I Pastori seguirono docilmente le indicazioni dell’Angelo e furono guidati
fino alla Grotta, dove trovarono il Bambino nella mangiatoia, con Maria e san
Giuseppe: «Invenerunt Mariam, et Joseph et Infantem positum in Praesepio»
(Lc 2, 16). Ebbero la grazia di essere i primi,
dopo Maria e Giuseppe, ad offrire sulla terra un atto di adorazione esterna al
Bambino di Betlemme. Adorandolo, compresero che nella sua apparente fragilità,
Egli era il Messia promesso, il Re dell’universo. Natale è la prima
affermazione della Regalità di Cristo e la mangiatoia è il suo trono. La
mangiatoia era anche lo scrigno della Civiltà cristiana che nasceva e i Pastori
ne furono i primi profeti. Il programma di questa Civiltà era raccolto nelle
parole che una miriade di Angeli proclamò quella notte: «Sia gloria a Dio nell’alto dei Cieli e pace in terra agli uomini
di buona volontà» (Lc 2, 14).
Con immensa gioia, i Pastori andarono ad annunciare ovunque, nei campi e
nei monti, la lieta novella. «Omnes qui audierunt mirati sunt»

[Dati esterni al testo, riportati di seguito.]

/-! ### The whole map -/

/-- The 64 bits at an 8-byte-aligned offset of the PF's CTRL window below the MSI-X table; none for a hole (R433). -/
def State.pfReg (s : State) (o : Nat) (open_ : BitVec 32) : Option Nat :=
  if o < 0x100000 then s.hubReg o
  else if o < 0x300000 then s.denReg ((o - 0x100000) / 0x10000) (o % 0x10000)
  else if 0x400000 ≤ o ∧ o < 0x800000 then s.ringReg ((o - 0x400000) / 0x20000 + 1) (o % 0x20000)
  else if 0x800000 ≤ o ∧ o < 0xA00000 then s.fgrReg (o - 0x800000)
  else if 0xA00000 ≤ o ∧ o < 0xC00000 then s.hrdReg (o - 0xA00000)
  else if 0xC00000 ≤ o ∧ o < 0xC80000 then s.hbmReg ((o - 0xC00000) / 0x10000) (o % 0x10000)
  else if 0xE00000 ≤ o ∧ o < 0x1000000 then s.fabReg (o - 0xE00000)
  else if 0x1000000 ≤ o ∧ o < 0x1400000 then s.tilReg ((o - 0x1000000) / 0x4000) (o % 0x4000) open_
  else if 0x1800000 ≤ o ∧ o < 0x1980000 then (s.port ((o - 0x1800000) / 0x10000)).reg (o % 0x10000)
  else if 0x1C00000 ≤ o ∧ o < 0x1C10000 then s.tmrReg (o % 0x10000)
  else if 0x1C10000 ≤ o ∧ o < 0x1C20000 then s.tim.wdgReg (o % 0x10000)
  else if 0x1C20000 ≤ o ∧ o < 0x1C30000 then s.uartReg (o % 0x10000)
  else if 0x1C30000 ≤ o ∧ o < 0x1C40000 then s.ldg.reg (o % 0x10000)
  else if 0x1C40000 ≤ o ∧ o < 0x1C50000 then s.tag.reg (o % 0x10000)
  else if 0x1C50000 ≤ o ∧ o < 0x1C60000 then s.ser.usbReg (o % 0x10000)
  else if 0x1D00000 ≤ o ∧ o < 0x1D10000 then s.acctBlockReg (o % 0x10000)
  else if 0x1E00000 ≤ o ∧ o < 0x2000000 then s.errReg (o - 0x1E00000)
  else none

/-- The 64 bits of a function's MSI-X table at an offset from its start, or of its PBA (14 R433, R434, R453; the layout of an
entry and of the PBA is that of PCIe, PRESUMED). -/
def State.msixReg (s : State) (fn o : Nat) : Option Nat :=
  let m := (s.fn fn).msix
  if o < 16 * vectors fn then
    let e := mget ({} : MsixEntry) m (o / 16)
    some (if o % 16 = 0 then e.addr.toNat else fields [(e.data.toNat, 0, 32), flag e.masked 32])
  else if o = 0x1000 then some (fields ((List.range (vectors fn)).map (fun v => flag (mget ({} : MsixEntry) m v).pending v)))
  else none

/-- What a function reads at an 8-byte-aligned offset of its CTRL window; none for a hole (R433, R434). -/
def State.ctrlReg (s : State) (fn off : Nat) (open_ : BitVec 32) : Option Nat :=
  if msixBase fn ≤ off ∧ off < msixBase fn + 0x1008 then s.msixReg fn (off - msixBase fn)
  else
    match ctrlOff fn off with
    | some o => s.pfReg o open_
    | none => none

/-! ### Counters in halves (00 R19) -/

/-- The offset names a 64-bit counter of which R19 speaks: per-den counters, live or as the snapshot holds them, Warren time
and the AON count, the fault counts, the timers' counts, and the bytes a stream unit has moved. -/
def counterAt (o : Nat) : Bool :=
  o == 0x70038 || o == 0xE00008 || o == 0x1D00010 ||
  (decide (0x100000 ≤ o ∧ o < 0x300000) && decide (0x1000 ≤ o % 0x10000)) ||
  (decide (0x801000 ≤ o ∧ o < 0x801800) && o % 0x40 != 0) ||
  (decide (0x803000 ≤ o ∧ o < 0x803800) && decide (0x10 ≤ o % 0x40)) ||
  (decide (0xA01000 ≤ o ∧ o < 0xA01800) && decide (8 ≤ o % 0x40 ∧ o % 0x40 < 0x28)) ||
  decide (0xA02000 ≤ o ∧ o < 0xA02800) ||
  (decide (0x1000000 ≤ o ∧ o < 0x1400000) && (o % 0x4000 == 0x248 || o % 0x4000 == 0x258)) ||
  (decide (0x1C00000 ≤ o ∧ o < 0x1C00800) && o % 0x100 == 8) ||
  decide (0x1D01000 ≤ o ∧ o < 0x1D06000) ||
  decide (0x1E00010 ≤ o ∧ o < 0x1E00038)

/-- What a 32-bit read of the high half of a register returns: the function's shadow when it holds this counter's high half
(00 R19). -/
def State.highHalf (s : State) (fn off : Nat) : W32 :=
  match (s.fn fn).shadow with
  | some p => if p.1 = off then p.2 else BitVec.ofNat 32 ((s.ctrlReg fn off 0).getD 0 / 2 ^ 32)
  | none => BitVec.ofNat 32 ((s.ctrlReg fn off 0).getD 0 / 2 ^ 32)

end Sys2Proof.Machine
end

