/-- A message waits for the line (R639). -/
def State.mgtPut (s : State) (dst ty : Nat) (body : Bytes) : State :=
  { s with ser := { s.ser with mgtQ := s.ser.mgtQ ++ [{ dst := dst, ty := ty, body := body }] } }

/-- PING (R640): STATUS answers it. -/
def execPing (msg : Bytes) (s : State) : Host.Outcome State Fault Refusal :=
  .next (if gType msg = 1 then s.mgtRecv msg (fun s => if gLen msg = 0 then s.mgtPut (gSrc msg) 0x81 s.surveyEntry else s) else s)

/-- WAKE, or a message of a TYPE that the device ignores (R638, R640): its address character wakes the device. -/
def execWake (msg : Bytes) (s : State) : Host.Outcome State Fault Refusal :=
  .next (if gType msg ≠ 1 ∧ gType msg ≠ 3 then s.mgtRecv msg (fun s => s) else s)

/-- SENSORS (R640, R641): SENSOR_DATA answers it. -/
def execSensors (msg : Bytes) (s : State) : Host.Outcome State Fault Refusal :=
  .next (if gType msg = 3 then s.mgtRecv msg (fun s => if gLen msg = 0 then s.mgtPut (gSrc msg) 0x83 s.sensorData else s) else s)

/-- The payload of an ALERT (R640). -/
def State.alertBytes (s : State) : Bytes := toLe 1 s.gpio ++ toLe 1 s.identState ++ [0, 0]

/-- Put an ALERT into the queue; one that waits takes the new payload (R642). -/
def State.putAlert (s : State) : State :=
  if s.ser.mgtQ.any (fun m => m.ty == 4) then
    { s with ser := { s.ser with mgtQ := modFirst (fun m => m.ty == 4) (fun m => { m with body := s.alertBytes }) s.ser.mgtQ } }
  else s.mgtPut s.ser.alertDst.toNat 4 s.alertBytes

/-- ALERT_SEND (R642): GPIO[3:0] or STATE has changed since the last ALERT. -/
def execAlertSend (s : State) : Host.Outcome State Fault Refusal :=
  .next (if s.mgtOn ∧ s.ser.alertDst ≠ 0xFF ∧ s.alertWord ≠ s.ser.alertLast then
    State.putAlert { s with ser := { s.ser with alertLast := s.alertWord } }
  else s)

/-- MGT_ARB_LOSS (R639): the message being sent loses the line. -/
def execMgtArbLoss (s : State) : Host.Outcome State Fault Refusal :=
  .next (
    match s.ser.mgtQ with
    | m :: rest =>
      if s.mgtOn ∧ s.ser.mgtHold = false then
        { s with ser := { s.ser with mgtQ := { m with losses := m.losses + 1 } :: rest, mgtHold := true, coll := satAdd s.ser.coll 1 } }
      else s
    | [] => s)

/-- MGT_RETRY (R639): the backoff is over. After 16 losses the message is dropped. -/
def execMgtRetry (s : State) : Host.Outcome State Fault Refusal :=
  .next (
    match s.ser.mgtQ with
    | m :: rest =>
      if s.mgtOn ∧ s.ser.mgtHold = true then
        if 16 ≤ m.losses then
          State.fault { s with ser := { s.ser with mgtQ := rest, mgtHold := false, giveup := satAdd s.ser.giveup 1 } } 0x0507
            (mkLoc 11 0 none false 0)
        else { s with ser := { s.ser with mgtHold := false } }
      else s
    | [] => s)

/-- MGT_RX_DISCARD (R636). -/
def execMgtRxDiscard (s : State) : Host.Outcome State Fault Refusal :=
  .next (if s.mgtOn then { s with ser := { s.ser with rxBad := satAdd s.ser.rxBad 1 } } else s)

/-! ### SMBus and MCTP (R643, R644) -/

/-- SMBUS_ARP (R643): an address is assigned. The answer carries the SERIAL of the UDID. -/
def execSmbusArp (addr : BitVec 7) (s : State) : Host.Outcome State Fault Refusal :=
  .next (if s.aonUp then
    State.emit { s with ser := { s.ser with smbAddr := addr, smbArp := true } } (.smbus (toLe 8 s.boot.serial.toNat))
  else s)

/-- SMBUS_PEC_DROP (R643). -/
def execSmbusPecDrop (s : State) : Host.Outcome State Fault Refusal :=
  .next (if s.aonUp then { s with ser := { s.ser with pecErr := satAdd s.ser.pecErr 1 } } else s)

/-- The endpoint answers: the PCIe VDM one from bring-up complete (R644). -/
def State.endpointUp (s : State) (vdm : Bool) : Bool :=
  s.aonUp && (!vdm || (decide (s.boot.phase = .complete) && s.pcie.linkUp))

/-- An MCTP answer: the endpoint, the message type, the command, and the data from the completion code on. -/
def State.mctpSay (s : State) (vdm : Bool) (ty cmd : Nat) (data : Bytes) : State :=
  s.emit (.smbus (toLe 1 (b2n vdm) ++ toLe 1 ty ++ toLe 1 cmd ++ data))

/-- The EID of an endpoint (R657). -/
def State.eidOf (s : State) (vdm : Bool) : BitVec 8 := if vdm then s.ser.vdmEid else s.ser.eid

/-- Set the EID of an endpoint. -/
def State.setEid (s : State) (vdm : Bool) (e : BitVec 8) : State :=
  if vdm then { s with ser := { s.ser with vdmEid := e } } else { s with ser := { s.ser with eid := e } }

/-- SET_ENDPOINT_ID (R644): the request's data are the operation and the EID. -/
def execSetEndpointId (vdm : Bool) (msg : Bytes) (s : State) : Host.Outcome State Fault Refusal :=
  .next (
    if s.endpointUp vdm then
      let e := BitVec.ofNat 8 (fld msg 1 1)
      if 1 < fld msg 0 1 % 4 ∨ e = 0 ∨ e = 0xFF then s.mctpSay vdm 0 1 [2]
      else (s.setEid vdm e).mctpSay vdm 0 1 [0, 0, e, 0]
    else s)

/-- GET_ENDPOINT_ID (R644). -/
def execGetEndpointId (vdm : Bool) (_msg : Bytes) (s : State) : Host.Outcome State Fault Refusal :=
  .next (if s.endpointUp vdm then s.mctpSay vdm 0 2 [0, s.eidOf vdm, 0, 0] else s)

/-- GET_MCTP_VERSION_SUPPORT (R644): the version numbers are left open (assumption 1). -/
def execGetMctpVersionSupport (vdm : Bool) (msg : Bytes) (s : State) : Host.Outcome State Fault Refusal :=
  .next (
    if s.endpointUp vdm then
      let v := s.free 32
      if [0x00, 0x01, 0xFF].contains (fld msg 0 1) then v.2.mctpSay vdm 0 4 ([0, 1] ++ toLe 4 v.1.toNat) else s.mctpSay vdm 0 4 [0x80]
    else s)

/-- GET_MESSAGE_TYPE_SUPPORT (R644): control and PLDM. -/
def execGetMessageTypeSupport (vdm : Bool) (_msg : Bytes) (s : State) : Host.Outcome State Fault Refusal :=
  .next (if s.endpointUp vdm then s.mctpSay vdm 0 5 [0, 2, 0x00, 0x01] else s)

/-- GET_ENDPOINT_UUID (R644): the UUID is left open (assumption 1). -/
def execGetEndpointUuid (vdm : Bool) (_msg : Bytes) (s : State) : Host.Outcome State Fault Refusal :=
  .next (
    if s.endpointUp vdm then
      let v := s.free 128
      v.2.mctpSay vdm 0 3 ([0] ++ toLe 16 v.1.toNat)
    else s)

/-! ### PLDM (R645) -/

/-- GET_TID (R645). -/
def execGetTid (vdm : Bool) (_msg : Bytes) (s : State) : Host.Outcome State Fault Refusal :=
  .next (if s.endpointUp vdm then s.mctpSay vdm 1 2 [0, s.ser.tid] else s)

/-- SET_TID (R645). -/
def execSetTid (vdm : Bool) (msg : Bytes) (s : State) : Host.Outcome State Fault Refusal :=
  .next (
    if s.endpointUp vdm then
      let t := BitVec.ofNat 8 (fld msg 0 1)
      if t = 0 ∨ t = 0xFF then s.mctpSay vdm 1 1 [2]
      else State.mctpSay { s with ser := { s.ser with tid := t } } vdm 1 1 [0]
    else s)

/-- The PLDM types offered (R645). -/
def pldmType (n : Nat) : Bool := n == 0 || n == 2

/-- GET_PLDM_VERSION (R645): the version of a type is left open (assumption 1). -/
def execGetPldmVersion (vdm : Bool) (msg : Bytes) (s : State) : Host.Outcome State Fault Refusal :=
  .next (
    if s.endpointUp vdm then
      let v := s.free 32
      if pldmType (fld msg 5 1) then
        v.2.mctpSay vdm 1 3 ([0, 0, 0, 0, 0, 5] ++ toLe 4 v.1.toNat ++ toLe 4 (crc32c (toLe 4 v.1.toNat)).toNat)
      else s.mctpSay vdm 1 3 [0x83]
    else s)

/-- GET_PLDM_TYPES (R645): bits 0 and 2. -/
def execGetPldmTypes (vdm : Bool) (_msg : Bytes) (s : State) : Host.Outcome State Fault Refusal :=
  .next (if s.endpointUp vdm then s.mctpSay vdm 1 4 ([0] ++ toLe 8 5) else s)

/-- The commands supported of a PLDM type, one bit each (R645). -/
def pldmCommands (ty : Nat) : Nat := if ty = 0 then 0x3E else 2 ^ 0x11 + 2 ^ 0x21 + 2 ^ 0x50 + 2 ^ 0x51

/-- GET_PLDM_COMMANDS (R645). -/
def execGetPldmCommands (vdm : Bool) (msg : Bytes) (s : State) : Host.Outcome State Fault Refusal :=
  .next (
    if s.endpointUp vdm then
      if pldmType (fld msg 0 1) then s.mctpSay vdm 1 5 ([0] ++ toLe 32 (pldmCommands (fld msg 0 1))) else s.mctpSay vdm 1 5 [0x83]
    else s)

/-- GET_PDR_REPOSITORY_INFO (R645): its contents are left open (assumption 1). -/
def execGetPdrRepositoryInfo (vdm : Bool) (_msg : Bytes) (s : State) : Host.Outcome State Fault Refusal :=
  .next (
    if s.endpointUp vdm then
      let v := s.free 320
      v.2.mctpSay vdm 1 0x50 ([0] ++ toLe 40 v.1.toNat)
    else s)

/-- GET_PDR (R645): the record is left open (assumption 1). -/
def execGetPdr (vdm : Bool) (_msg : Bytes) (s : State) : Host.Outcome State Fault Refusal :=
  .next (
    if s.endpointUp vdm then
      let v := s.free 512
      v.2.mctpSay vdm 1 0x51 ([0] ++ toLe 64 v.1.toNat)
    else s)

/-- A numeric sensor: the size code of its reading, whether it is available, and its reading (R645). -/
def State.sensor (s : State) (id : Nat) : Option (Nat × Bool × Bytes) :=
  let had (k : Nat) : Bool := mget false s.pwr.seen k
  let temp (t : BitVec 8) : Bytes := toLe 2 (t.signExtend 16).toNat
  if 1 ≤ id ∧ id ≤ 3 then some (3, had (id - 1), temp (mget 0 s.pwr.dieTemp (id - 1)))
  else if 4 ≤ id ∧ id ≤ 11 then some (3, had id && !(s.stackOut (id - 4)), temp (s.stack (id - 4)).temp)
  else if id = 12 then some (2, had 12, toLe 2 s.pwr.p1ms)
  else if id = 13 then some (2, true, toLe 2 s.pwr.cap)
  else if id = 16 then some (4, true, toLe 4 s.tilesFenced)
  else if id = 17 then some (4, true, toLe 4 s.lanesFenced)
  else if id = 18 then some (4, true, toLe 4 s.stripesRetired)
  else none

/-- GET_SENSOR_READING (R645): the event and state bytes are left open (assumption 1). -/
def execGetSensorReading (vdm : Bool) (msg : Bytes) (s : State) : Host.Outcome State Fault Refusal :=
  .next (
    if s.endpointUp vdm then
      match s.sensor (fld msg 0 2) with
      | some (size, ok, v) =>
        let f := s.free 32
        f.2.mctpSay vdm 1 0x11 ([0] ++ toLe 1 size ++ [if ok then 0 else 2] ++ toLe 4 f.1.toNat ++ v)
      | none => s.mctpSay vdm 1 0x11 [0x80]
    else s)

/-- A state sensor (R645). -/
def State.stateSensor (s : State) (id : Nat) : Option Nat :=
  if id = 14 then some (if s.boot.mode ≠ 0 then s.boot.mode + 1 else s.health)
  else if id = 15 then some s.devLevel
  else none

/-- GET_STATE_SENSOR_READINGS (R645): the previous and event states are left open (assumption 1). -/
def execGetStateSensorReadings (vdm : Bool) (msg : Bytes) (s : State) : Host.Outcome State Fault Refusal :=
  .next (
    if s.endpointUp vdm then
      match s.stateSensor (fld msg 0 2) with
      | some v =>
        let f := s.free 16
        f.2.mctpSay vdm 1 0x21 ([0, 1, 0] ++ toLe 1 v ++ toLe 2 f.1.toNat)
      | none => s.mctpSay vdm 1 0x21 [0x80]
    else s)

/-! ### USB service port (R646 to R652) -/

/-- Data and status stages complete: the CP, or in SERVICE_ONLY the Dormouse, accepts commands (R652). -/
def State.usbServed (s : State) : Bool :=
  (s.hub && decide (s.boot.phase = .complete) && s.boot.cpUp) || decide (s.boot.mode = 3)

/-- A SETUP arrives: it wakes the device from HUSH and starts the clocks in STANDBY; `f` acts once stages complete (R652, 17 R567,
R571). -/
def State.usbSetup (s : State) (f : State → State) : State :=
  if s.ser.usbAttached then
    let s := (s.wakeReq 6).svcStart
    if s.usbServed then f s else s
  else s

/-- USB_COMMAND (R648): STALL while a command of the port runs; else the packet is taken and a held reply discarded. -/
def execUsbCommand (pkt : Bytes) (s : State) : Host.Outcome State Fault Refusal :=
  .next (s.usbSetup (fun s =>
    if s.ser.usbRun.isSome then s.emit (.usb [] true)
    else { s with ser := { s.ser with usbRun := some (BitVec.ofNat 16 (cTag pkt)), usbHeld := none },
                  cp := { s.cp with usbIn := some (padB 64 pkt) } }))

/-- GET_REPLY (R650). -/
def execGetReply (tag : W16) (s : State) : Host.Outcome State Fault Refusal :=
  .next (s.usbSetup (fun s =>
    if s.ser.usbRun = some tag then s.emit (.usb [] false)
    else
      match s.ser.usbHeld with
      | some (t, b) => if t = tag then s.emit (.usb b false) else s.emit (.usb [] true)
      | none => s.emit (.usb [] true)))

/-- A SETUP has the form of COMMAND or of GET_REPLY (R647). -/
def setupKnown (b : Bytes) : Bool :=
  (decide (fld b 0 2 = 0x4A40) && decide (fld b 2 4 = 0) && decide (fld b 6 2 = 64)) ||
  (decide (fld b 0 2 = 0x4BC0) && decide (fld b 4 2 = 0) && decide (32 ≤ fld b 6 2))

/-- USB_SETUP_STALL (R647). -/
def execUsbSetupStall (setup : Bytes) (s : State) : Host.Outcome State Fault Refusal :=
  .next (if setupKnown setup then s else s.usbSetup (fun s => s.emit (.usb [] true)))

/-- An open EP1 transfer ends, and its command ends with a status (R649, R651). -/
def State.ep1End (s : State) (status : Nat) : State :=
  match s.ser.ep1 with
  | some x => State.finishCmd { s with ser := { s.ser with ep1 := none } } x.cmd { status := status }
  | none => s

/-- What a bus reset does (R649). -/
def State.usbReset (s : State) (partialCmd : Bool) : State :=
  let s := { s with ser := { s.ser with usbResets := s.ser.usbResets + 1, usbSuspended := false,
                                        usbDiscarded := if partialCmd then s.ser.usbDiscarded + 1 else s.ser.usbDiscarded } }
  s.ep1End 0x0C

/-- USB_BUS_RESET (R649): `partialCmd` tells whether the data stage of a COMMAND was in progress, `high` the speed that follows. -/
def execUsbBusReset (partialCmd high : Bool) (s : State) : Host.Outcome State Fault Refusal :=
  .next (if s.ser.usbAttached then
    let s := s.usbReset partialCmd
    { s with ser := { s.ser with usbHigh := high } }
  else s)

(Lc 2, 18), tutti rimasero meravigliati, ma non
tutti si mossero verso la capanna di Betlemme. Molti erano immersi nelle loro
occupazioni e rinunciarono a uno sforzo che avrebbe cambiato la loro vita, nel
tempo e nell’eternità. Tanti altri passarono davanti alla Grotta in quei
giorni, vi si affacciarono forse incuriositi, ma non compresero, o non vollero
comprendere, la meraviglia dell’evento.
Eppure la Regalità del Bambino Gesù fu riconosciuta da alcuni tra gli
uomini più sapienti del tempo. I Magi, Re dell’Oriente, erano uomini i cui
sguardi erano assorti nelle cose celesti, quando nel Cielo apparve loro una
stella. La stella fu per i Magi ciò che l’Angelo era stato per i Pastori: la
voce di Dio che dice di sé «Ego sum stella splendida et matutina»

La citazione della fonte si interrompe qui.